Whatever may be said about the limitations of Paul’s theology, and there are some significant ones, his vision of a world united by the revelation of God in Jesus was a game-changing revolution in early Christianity.

                                                                                                   

We might try to reconstruct the process that could have inspired and guided the apostle Paul in his invention of Christianity – or at least his brand of Christianity. Much about it is very different from other developing streams in the first-century movement.

His explanation of how Jesus was lifted to divine status when he was “declared son of God by resurrection from the dead” (Romans 1:4) is different from the storyline of Mark’s Gospel, for instance, where this happens at his baptism by John in the Jordan, or, according to the similar storylines of Matthew and Luke, at his conception inside a virgin mother. The Fourth Gospel moves this cursor to the very beginning of creation, with the divine Word of Genesis becoming flesh in Jesus.

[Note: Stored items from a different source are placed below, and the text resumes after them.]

-- ==== Sys2Proof/Tests/Slice0.lean ====
section
/-! SUPPORT. Tests of the model on the spec's own vectors (95_test_vectors.md; each name ends in the vector's id), and
the witnesses that the hypotheses of the statements are met. Every expected value is the spec's. -/

namespace Sys2Proof.Tests

open Sys2Proof Sys2Proof.Machine Sys2Proof.Safety

/-! ### Small states -/

/-- The launch state with another window, pc, registers, flags and words of memory. -/
def start (c : Config) (pc : Word) (regs : List (Reg × Word)) (words : List (Word × Word)) : State :=
  let s := regs.foldl (fun s x => s.setReg x.1 x.2) { State.reset with cfg := c, pc := pc }
  words.foldl (fun s x => s.setWord x.1 x.2) s

/-- The window of 95_test_vectors.md's conventions: the whole address space. -/
def whole : Config := ⟨0#16, 0x10000, .reference⟩

/-- The window 0x0200 to 0xFFFF of vector V5. -/
def based : Config := ⟨0x0200#16, 0xFE00, .reference⟩

/-- The window 0x0200 to 0x0FFF of vectors V8 and W1. -/
def small : Config := ⟨0x0200#16, 0x0E00, .reference⟩

/-- The flags Z, C, N, V in this order. -/
def fl (z c n v : Bool) : Flags := ⟨z, c, n, v⟩

/-- The next state of an outcome, if there is one. -/
def nextOf : StepOutcome → Option State
  | .next s => some s
  | .fault _ => none
  | .refused _ => none

/-- An outcome that ends the step, without its state. -/
inductive Ended where
  | fetchUnreadable | doubleOperand | reti | fatal (k : FailKind) | misaligned | otherRefusal
  deriving DecidableEq, Repr

/-- How an outcome ended the step, if it did. -/
def endOf : StepOutcome → Option Ended
  | .next _ => none
  | .fault (.noResult .fetchUnreadable _) => some .fetchUnreadable
  | .fault (.noResult .doubleOperand _) => some .doubleOperand
  | .fault (.retiPlaceholder _) => some .reti
  | .fault (.fatal k _) => some (.fatal k)
  | .refused (.misaligned _) => some .misaligned
  | .refused _ => some .otherRefusal

/-- The word at an address, for a result. -/
def word (s : State) (a : Word) : Option Word := wordAt s a

/-! ### WellFormed: the one check, on a term that it refuses and at every end of R60's ranges -/

theorem test_wellFormed_refuses_nop_of_rrc : (Instr.nop 0x1005).wellFormed = false := by decide
theorem test_wellFormed_refuses_nop_at_range_ends :
    ([0x1000, 0x12FF, 0x1300, 0x2000, 0xFFFF] : List Word).all (fun w => !(Instr.nop w).wellFormed) = true := by decide
theorem test_wellFormed_takes_nop_at_range_ends :
    ([0x0000, 0x0FFF, 0x1301, 0x137F, 0x1380, 0x1FFF] : List Word).all (fun w => (Instr.nop w).wellFormed) = true := by
  decide

/-! ### Decoding: words written out from 30_encoding.md R51 to R53 and vectors E1 to E26, one for every constructor -/

theorem test_decode_rrc_E1_E2 :
    decodeWords 0x1005 0 = .rrc false (.register 5) ∧
    decodeWords 0x107F 0 = .rrc true (.autoincrement 15) := by
  decide

theorem test_decode_swpb_E3_E4 :
    decodeWords 0x1080 0 = .swpb false (.register 0) ∧
    decodeWords 0x10C5 0 = .swpb true (.register 5) := by
  decide

theorem test_decode_rra_E5 :
    decodeWords 0x1135 0 = .rra false (.autoincrement 5) := by
  decide

theorem test_decode_sxt_E6 :
    decodeWords 0x1196 0xFFFE = .sxt false (.indexed 6 0xFFFE) := by
  decide

theorem test_decode_push_E7 :
    decodeWords 0x1230 0 = .push false (.autoincrement 0) ∧
    decodeWords 0b0001001000100100 0 = .push false (.indirect 4) := by
  decide

theorem test_decode_call_E8_E9 :
    decodeWords 0x12B0 0 = .call false (.autoincrement 0) ∧
    decodeWords 0x12FF 0 = .call true (.autoincrement 15) := by
  decide

theorem test_decode_reti_E10 :
    decodeWords 0x1300 0 = .reti := by
  decide

theorem test_decode_nop_E11_to_E16 :
    decodeWords 0x1301 0 = .nop 0x1301 ∧
    decodeWords 0x137F 0 = .nop 0x137F ∧
    decodeWords 0x1380 0 = .nop 0x1380 ∧
    decodeWords 0x1FFF 0 = .nop 0x1FFF ∧
    decodeWords 0x0000 0 = .nop 0 ∧
    decodeWords 0x0FFF 0 = .nop 0x0FFF := by
  decide

theorem test_decode_jumps_low_E17_to_E19 :
    decodeWords 0x2000 0 = .jnz 0 ∧
    decodeWords 0x23FF 0 = .jnz 0x3FF ∧
    decodeWords 0x2400 0 = .jz 0 ∧
    decodeWords 0b0010100000000011 0 = .jnc 3 ∧
    decodeWords 0b0010110000000011 0 = .jc 3 := by
  decide

theorem test_decode_jumps_high_E20_to_E22 :
    decodeWords 0x3000 0 = .jn 0 ∧
    decodeWords 0x3400 0 = .jge 0 ∧
    decodeWords 0b0011100000000011 0 = .jl 3 ∧
    decodeWords 0x3FFF 0 = .jmp 0x3FF := by
  decide

theorem test_decode_double_4_to_9_E23_E24 :
    decodeWords 0x4000 0 = .mov 0 ∧
    decodeWords 0x4FFF 0 = .mov 0xFFF ∧
    decodeWords 0x5001 0 = .add 1 ∧
    decodeWords 0x6001 0 = .addc 1 ∧
    decodeWords 0x7001 0 = .subc 1 ∧
    decodeWords 0x8001 0 = .sub 1 ∧
    decodeWords 0x9001 0 = .cmp 1 := by
  decide

theorem test_decode_double_A_to_F_E25_E26 :
    decodeWords 0xABCD 0 = .dadd 0xBCD ∧
    decodeWords 0xB001 0 = .bit 1 ∧
    decodeWords 0xC001 0 = .bic 1 ∧
    decodeWords 0xD001 0 = .bis 1 ∧
    decodeWords 0xE001 0 = .xor 1 ∧
    decodeWords 0xFFFF 0 = .and 0xFFF := by
  decide

/-- The low byte of a word is first (20_memory.md R34), and the extension word follows (R50). -/
theorem test_decode_bytes : decode [0x96, 0x11, 0x02, 0x00, 0xEE] = .ok (.sxt false (.indexed 6 2), [0xEE]) := by decide

/-- A list too short for the instruction is rejected by name. -/
theorem test_decode_rejects_short :
    decode [0x05] = .error .noOpcodeWord ∧ decode [0x96, 0x11, 0x02] = .error .noExtensionWord := by decide

theorem test_decodeTableWord :
    decodeTableWord 16 0x1196 = some (.sxt false (.indexed 6 0)) ∧
    decodeTableWord 32 0x00021196 = some (.sxt false (.indexed 6 2)) ∧
    decodeTableWord 16 0x3C00 = some (.jmp 0) := by decide

theorem test_encode :
    encode (.sxt false (.indexed 6 2)) = [0x1196, 0x0002] ∧ encode (.rrc true (.autoincrement 15)) = [0x107F] ∧
    encode (.jge 0) = [0x3400] ∧ encode (.dadd 0xBCD) = [0xABCD] := by decide

/-- The host's word runs as the first instruction: here the extension word has no bits (log entry 25). -/
theorem test_withFetchWord_runs :
    (nextOf (step (State.reset.withFetchWord 16 0x1005))).map (fun t => t.pc) = some 0x1002 ∧
    (nextOf (step (State.reset.withFetchWord 16 0x1197))).map (fun t => t.pc) = some 0x1004 ∧
    endOf (step (State.reset.withFetchWord 16 0x1300)) = some .reti := by decide

/-! ### Jumps -/

/-- The offsets at the ends of both halves of the field: table 2.2, O1 to O8. -/
theorem test_jumpOffset_O1_to_O8 :
    ([0x000, 0x001, 0x002, 0x1FF, 0x200, 0x201, 0x202, 0x3FF] : List (BitVec 10)).map jumpOffset =
      [0xFFFF, 0x0000, 0x0001, 0x01FE, 0x01FF, 0xFE00, 0xFE01, 0xFFFE] := by decide

/-- The next pc of a step at `pc` on the word `w`, with the given flags. -/
def after (pc w : Word) (f : Flags) : Option Word :=
  (nextOf (step { start whole pc [] [(pc, w)] with flags := f })).map (fun t => t.pc)

/-- A row of table S9 of 95_test_vectors.md: the next pc for no flag, Z, C, N, V, and N with V. -/
def s9Row (w : Word) : List (Option Word) :=
  [after 0x1000 w (fl false false false false), after 0x1000 w (fl true false false false),
   after 0x1000 w (fl false true false false), after 0x1000 w (fl false false true false),
   after 0x1000 w (fl false false false true), after 0x1000 w (fl false false true true)]

theorem test_jnz_S9 : s9Row 0x2003 =
    [some 0x1006, some 0x1002, some 0x1006, some 0x1006, some 0x1006, some 0x1006] := by decide

theorem test_jz_S9 : s9Row 0x2403 =
    [some 0x1002, some 0x1006, some 0x1002, some 0x1002, some 0x1002, some 0x1002] := by decide

theorem test_jnc_S9 : s9Row 0x2803 =
    [some 0x1006, some 0x1006, some 0x1002, some 0x1006, some 0x1006, some 0x1006] := by decide

theorem test_jc_S9 : s9Row 0x2C03 =
    [some 0x1002, some 0x1002, some 0x1006, some 0x1002, some 0x1002, some 0x1002] := by decide

theorem test_jn_S9 : s9Row 0x3003 =
    [some 0x1002, some 0x1002, some 0x1002, some 0x1006, some 0x1002, some 0x1006] := by decide

theorem test_jge_S9 : s9Row 0x3403 =
    [some 0x1006, some 0x1006, some 0x1006, some 0x1002, some 0x1002, some 0x1006] := by decide

theorem test_jl_S9 : s9Row 0x3803 =
    [some 0x1002, some 0x1002, some 0x1002, some 0x1006, some 0x1006, some 0x1002] := by decide

theorem test_jmp_S9 : s9Row 0x3C03 =
    [some 0x1006, some 0x1006, some 0x1006, some 0x1006, some 0x1006, some 0x1006] := by decide

theorem test_jump_targets_J1_to_J6 :
    after 0x1000 0x3C00 (fl false false false false) = some 0x1000 ∧
    after 0x0FFE 0x3C00 (fl false false false false) = some 0x0FFE ∧
    after 0x0000 0x3E01 (fl false false false false) = some 0xFC02 ∧
    after 0xFFBE 0x3E00 (fl false false false false) = some 0x03BE ∧
    after 0xFFBE 0x3C01 (fl false false false false) = some 0xFFC0 ∧
    after 0x1000 0x3FFF (fl false false false false) = some 0x0FFE := by decide

/-! ### Fetch, vector shortcut, fallback, stubs: table 2.3 -/

theorem test_vector_V25_V37_V38 :
    nextOf (step (start whole 0xFFFE [] [(0xFFFE, 0xFD00)])) =
      some { start whole 0xFFFE [] [(0xFFFE, 0xFD00)] with pc := 0xFD00 } ∧
    after 0xFFC0 0x1105 (fl false false false false) = some 0x1105 ∧
    after 0xFFC2 0x0001 (fl false false false false) = some 0x0001 := by decide

theorem test_fetch_unreadable_V26_V39 :
    endOf (step (start whole 0xFFC0 [] [])) = some .fetchUnreadable ∧
    endOf (step (start small 0x0100 [] [])) = some .fetchUnreadable := by decide

theorem test_fetch_odd_V28 : endOf (step (start whole 0x1001 [] [(0x1000, 0x1105)])) = some .misaligned := by decide

theorem test_nop_V40_V41 :
    after 0x1000 0x0000 (fl false true false true) = some 0x1002 ∧
    after 0x1000 0x1301 (fl false true false true) = some 0x1002 := by decide

theorem test_reti_V42 : endOf (step (start whole 0x1000 [] [(0x1000, 0x1300)])) = some .reti := by decide

/-- One word of each of the twelve double-operand rows, V43 and V44 among them. -/
theorem test_double_operands_V43_V44 :
    ([0x4034, 0x5034, 0x6034, 0x7034, 0x8034, 0x9034, 0xABCD, 0xB034, 0xC034, 0xD034, 0xE034, 0xF034] : List Word).all
      (fun w => endOf (step (start whole 0x1000 [] [(0x1000, w)])) == some .doubleOperand) = true := by decide

/-! ### Single-operand instructions: tables 2.4 to 2.7 -/

theorem test_rrc_V1 :
    (nextOf (step (start whole 0x1000 [(5, 0x0003)] [(0x1000, 0x1005)]))).map
      (fun t => (t.pc, t.reg 5, t.flags)) =
      some (0x1002, 0x0001, fl false true false false) := by decide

It’s important to understand that these are all metaphors, worked out in some cases into elaborate myths. Probably none of them have roots in the teachings of Jesus. The impulse to begin expanding the meaning of Jesus into stories about him began very early on, and we should not be surprised.

But there may be something that traces back into the gospel of Jesus himself. Paul’s conversion experience apparently turned on the pivot of a breakthrough realization, which for him translated into a very personal calling: the good news of human liberation and new life is for everyone.

As a “deep insider” of a rather puritanical sect of Judaism (Pharisee), Paul experienced the transforming power of Jesus’ gospel. It reached into the tight knot of his religious convictions with a revolutionary message of universal grace, radical love, and unconditional forgiveness. The knot loosened and Paul was forever changed.

In conscious defiance of religion’s own tendency toward exclusion and “salvation management,” Jesus’ gospel – now conferred to Paul as his appointed “apostle to the Gentiles” – put the invitation out to any and all who would listen. This universal offer and world-wide evangelistic vision, perhaps more than anything else about the early Christian trajectory from Jesus to Paul, contributed to the movement’s dramatic burst on the first-century cultural scene.